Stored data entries
• • • • •
-- ==== Sys2Proof/Safety.lean ====
section
/-! DEFINITION. The terms claims are stated in: which states the model admits, the invariant of rule R21, sequences of
operations, the ledger of rule R35, and rules R34 and R42 written out as they stand, for the model to be compared with. -/

namespace Sys2Proof.Machine

/-- The block may run: its configuration is one a model admits, a mode and a nonzero divisor (rules R14, R91). -/
abbrev State.Ready (s : State) : Prop := ¬ s.BadConfig

/-- How many rows of its automaton a mode can be in: the rows of its table (rule R16); a block in no Buxton mode
stays in row 0. -/
def rowCount : Option Mode → Nat
  | some .buxtonFull => 7
  | some .buxtonHalf => 6
  | some .standard => 1
  | none => 1

/-- What holds of every state that construction and the step can reach (rules R12 to R21, R74). -/
structure State.Inv (s : State) : Prop where
  /-- The parameters are legal (rule R6). -/
  legal : s.params.Legal
  /-- `fsmState` is a valid row of the selected table (rules R16, R21 (a)). -/
  row : s.fsmState.toNat < rowCount s.mode
  /-- No operation writes `prevCode` outside Standard mode (rule R15). -/
  prev : s.mode ≠ some .standard → s.prevCode = 0b00#2
  /-- `cfgSpc = 1` outside Standard mode (rules R14, R21 (b)). -/
  divisor : s.mode ≠ some .standard → s.cfgSpc = 1
  /-- `cfgSpc` has `STEPS_W` bits (rule R12). -/
  divisorFits : s.cfgSpc < 2 ^ s.params.stepsW
  /-- `-CNT_MAX <= rawCounter <= CNT_MAX` (rules R17, R21 (d)). -/
  counter : s.rawCounter.natAbs ≤ s.params.cntMax
  /-- `lastTs` has `TIME_W` bits (rules R12, R18). -/
  time : s.lastTs < 2 ^ s.params.timeW
  /-- `respData` has `RESP_W` bits, two's complement (rules R12, R74). -/
  response : fitsResp s.params s.respData

/-- The word `w` on the port of `i` is read as `i`, and no other word on no other port is (rules R41, R42). -/
def SoleWord (i : Instr) (w : OpWord) : Prop :=
  encode i = w ∧ ∀ port x, portDecode port x = .ok i ↔ port = i.port ∧ x = w

/-- `k` edges, up to the first stop; the host's `Core.run` over this machine. -/
def run : Nat → State → Result
  | 0, s => .next s
  | k + 1, s => andThen (step s) (run k)

/-- Operations one after another. -/
def execAll : List Instr → State → Result
  | [], s => .next s
  | i :: is, s => andThen (exec i s) (execAll is)

/-- The results the extractions among `ops` return, in order, up to the first stop. -/
def answers : List Instr → State → List Int
  | [], _ => []
  | i :: is, s =>
    match exec i s with
    | .next t => if i.extracts then t.respData :: answers is t else answers is t
    | .fault _ => []
    | .refused _ => []

/-- The delta DECODE reads in its table (rules R53, R55, R56). -/
def tableDelta (c : SignalCode) (s : State) : Int :=
  match s.mode with
  | none => 0
  | some .standard => stdDelta s.prevCode c
  | some .buxtonFull => ((romCell fullRomTable s.fsmState c).map romDelta).getD 0
  | some .buxtonHalf => ((romCell halfRomTable s.fsmState c).map romDelta).getD 0

/-- What an operation adds to `rawCounter`, after saturation (rule R35, `A`). -/
def added (s : State) : Instr → Int
  | .decode c => if (s.rawCounter + tableDelta c s).natAbs ≤ s.params.cntMax then tableDelta c s else 0
  | .nop _ => 0
  | .init _ => 0
  | .reset => 0
  | .xraw => 0
  | .xnorm => 0
  | .xacc => 0

/-- The value of `rawCounter` an operation clears (rule R35, `Z`). -/
def cleared (s : State) : Instr → Int
  | .decode _ => 0
  | .nop _ => 0
  | .init _ => 0
  | .reset => s.rawCounter
  | .xraw => if s.Fires then s.rawCounter else 0
  | .xnorm => if s.Fires then s.rawCounter else 0
  | .xacc => if s.Fires then s.rawCounter else 0

/-- The two sums of rule R35. -/
structure Ledger where
  /-- `A`, the deltas DECODE has applied. -/
  a : Int
  /-- `Z`, the values of `rawCounter` cleared. -/
  z : Int
  deriving DecidableEq, Repr

/-- The ledger after two operations, the first at `s`. -/
def Ledger.two (l : Ledger) (s : State) (first second : Instr) : Ledger :=
  match exec first s with
  | .next t => ⟨l.a + added s first + added t second, l.z + cleared s first + cleared t second⟩
  | .fault _ => l
  | .refused _ => l

/-- The ledger after one edge; construction opens a new one (rule R35: since construction). -/
def Ledger.edge (l : Ledger) (s : State) : Ledger :=
  if s.pins.rst then ⟨0, 0⟩
  else
    match s.params.order with
    | .consumerFirst => l.two s (consumerInstr s) (producerInstr s)
    | .producerFirst => l.two s (producerInstr s) (consumerInstr s)

/-- The ledger after `k` edges. -/
def Ledger.run : Nat → Ledger → State → Ledger
  | 0, l, _ => l
  | k + 1, l, s =>
    match step s with
    | .next t => Ledger.run k (l.edge s) t
    | .fault _ => l
    | .refused _ => l

/-- Two blocks no later cycle tells apart, while `lastTs` agrees or no XACC is issued (rule R77): they agree on
everything an operation of their mode reads, and on the response where it is valid. -/
structure Agree (s t : State) : Prop where
  params : s.params = t.params
  cfgMode : s.cfgMode = t.cfgMode
  cfgSpc : s.cfgSpc = t.cfgSpc
  pins : s.pins = t.pins
  schedule : s.schedule = t.schedule
  draws : s.draws = t.draws
  rawCounter : s.rawCounter = t.rawCounter
  /-- Standard reads `prevCode` and not `fsmState`. -/
  prevCode : s.mode = some .standard → s.prevCode = t.prevCode
  /-- The Buxton modes read `fsmState` and not `prevCode`. -/
  fsmState : s.mode ≠ some .standard → s.fsmState = t.fsmState
  respValid : s.respValid = t.respValid
  respData : s.respValid = true → s.respData = t.respData

/-- Rule R42's `PortDecode`, line by line; none is its NONE. -/
def rulePortDecode (w : OpWord) (port : Port) : Option Instr :=
  if w.extractLsb' 2 3 ≠ 0b000#3 then none
  else if w.extractLsb' 5 3 = 0b001#3 ∧ port = .producer then some (.decode (w.extractLsb' 0 2))
  else if w.extractLsb' 5 3 = 0b010#3 ∧ port = .consumer then some (.init (w.extractLsb' 0 2))
  else if w.extractLsb' 0 2 ≠ 0b00#2 then none
  else if w.extractLsb' 5 3 = 0b000#3 then none
  else if port = .consumer ∧ w.extractLsb' 5 3 = 0b011#3 then some .reset
  else if port = .consumer ∧ w.extractLsb' 5 3 = 0b100#3 then some .xraw
  else if port = .consumer ∧ w.extractLsb' 5 3 = 0b101#3 then some .xnorm
  else if port = .consumer ∧ w.extractLsb' 5 3 = 0b110#3 then some .xacc
  else none

/-- Rule R34's `ConsumerOp`: the state and the result. An operation that is not the consumer's does not reach it. -/
def ruleConsumerOp (t : Nat) (s : State) : Option Instr → State × Option Int
  | none => (s, none)
  | some (.init c) => (initOp c s, none)
  | some .reset => (resetOp s, none)
  | some .xraw => ((xRaw s).1, some (xRaw s).2)
  | some .xnorm => ((xNorm s).1, some (xNorm s).2)
  | some .xacc => ((xAcc t s).1, some (xAcc t s).2)
  | some (.nop _) => (s, none)
  | some (.decode _) => (s, none)

/-- Rule R34's `ProducerOp`. An operation that is not the producer's does not reach it. -/
def ruleProducerOp (s : State) : Option Instr → Result
  | none => .next s
  | some (.decode c) => decodeOp c s
  | some (.nop _) => .next s
  | some (.init _) => .next s
  | some .reset => .next s
  | some .xraw => .next s
  | some .xnorm => .next s
  | some .xacc => .next s

/-- Rule R49's `UpdateResp(T, S, res)`. -/
def ruleUpdateResp (t s : State) : Option Int → State
  | none => { t with respValid := false, respData := s.respData }
  | some v => { t with respValid := true, respData := v }

/-- Rule R34's `Cycle(S, p_op, c_op, now_ms)`, with `UpdateResp` last. -/
def ruleCycle (s : State) : Result :=
  match s.params.order with
  | .consumerFirst =>
    andThen
      (ruleProducerOp (ruleConsumerOp (nowOf s) s (rulePortDecode s.pins.cOp .consumer)).1
        (rulePortDecode s.pins.pOp .producer))
      fun t => .next (ruleUpdateResp t s (ruleConsumerOp (nowOf s) s (rulePortDecode s.pins.cOp .consumer)).2)
  | .producerFirst =>
    andThen (ruleProducerOp s (rulePortDecode s.pins.pOp .producer)) fun u =>
      .next (ruleUpdateResp (ruleConsumerOp (nowOf s) u (rulePortDecode s.pins.cOp .consumer)).1 s
        (ruleConsumerOp (nowOf s) u (rulePortDecode s.pins.cOp .consumer)).2)

/-- The code list passes through no gray entry (Standard) and no emitting cell (Buxton), from `s` on (rule R60). -/
def Quiet : List SignalCode → State → Prop
  | [], _ => True
  | c :: cs, s =>
    (s.mode = some .standard → (s.prevCode ^^^ c) = 0b00#2 ∨ (s.prevCode ^^^ c) = 0b11#2) ∧
    (s.mode = some .buxtonFull → ¬ ((s.fsmState = 1#3 ∨ s.fsmState = 5#3) ∧ c = 0b11#2)) ∧
    (s.mode = some .buxtonHalf → ¬ ((s.fsmState = 1#3 ∨ s.fsmState = 2#3) ∧ c = 0b00#2) ∧
      ¬ ((s.fsmState = 4#3 ∨ s.fsmState = 5#3) ∧ c = 0b11#2)) ∧
    ∀ t, exec (.decode c) s = .next t → Quiet cs t

end Sys2Proof.Machine
end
• • • • •
Output the lines above between the one holding "params : s.params = t.params" and the one holding "else if port = .consumer ∧ w.extractLsb' 5 3 = 0b101#3", inclusive, with nothing before or after them.

#### RESPONSE FOR THIS EXERCISE
  params : s.params = t.params
  cfgMode : s.cfgMode = t.cfgMode
  cfgSpc : s.cfgSpc = t.cfgSpc
  pins : s.pins = t.pins
  schedule : s.schedule = t.schedule
  draws : s.draws = t.draws
  rawCounter : s.rawCounter = t.rawCounter
  /-- Standard reads `prevCode` and not `fsmState`. -/
  prevCode : s.mode = some .standard → s.prevCode = t.prevCode
  /-- The Buxton modes read `fsmState` and not `prevCode`. -/
  fsmState : s.mode ≠ some .standard → s.fsmState = t.fsmState
  respValid : s.respValid = t.respValid
  respData : s.respValid = true → s.respData = t.respData

/-- Rule R42's `PortDecode`, line by line; none is its NONE. -/
def rulePortDecode (w : OpWord) (port : Port) : Option Instr :=
  if w.extractLsb' 2 3 ≠ 0b000#3 then none
  else if w.extractLsb' 5 3 = 0b001#3 ∧ port = .producer then some (.decode (w.extractLsb' 0 2))
  else if w.extractLsb' 5 3 = 0b010#3 ∧ port = .consumer then some (.init (w.extractLsb' 0 2))
  else if w.extractLsb' 0 2 ≠ 0b00#2 then none
  else if w.extractLsb' 5 3 = 0b000#3 then none
  else if port = .consumer ∧ w.extractLsb' 5 3 = 0b011#3 then some .reset
  else if port = .consumer ∧ w.extractLsb' 5 3 = 0b100#3 then some .xraw
  else if port = .consumer ∧ w.extractLsb' 5 3 = 0b101#3 then some .xnorm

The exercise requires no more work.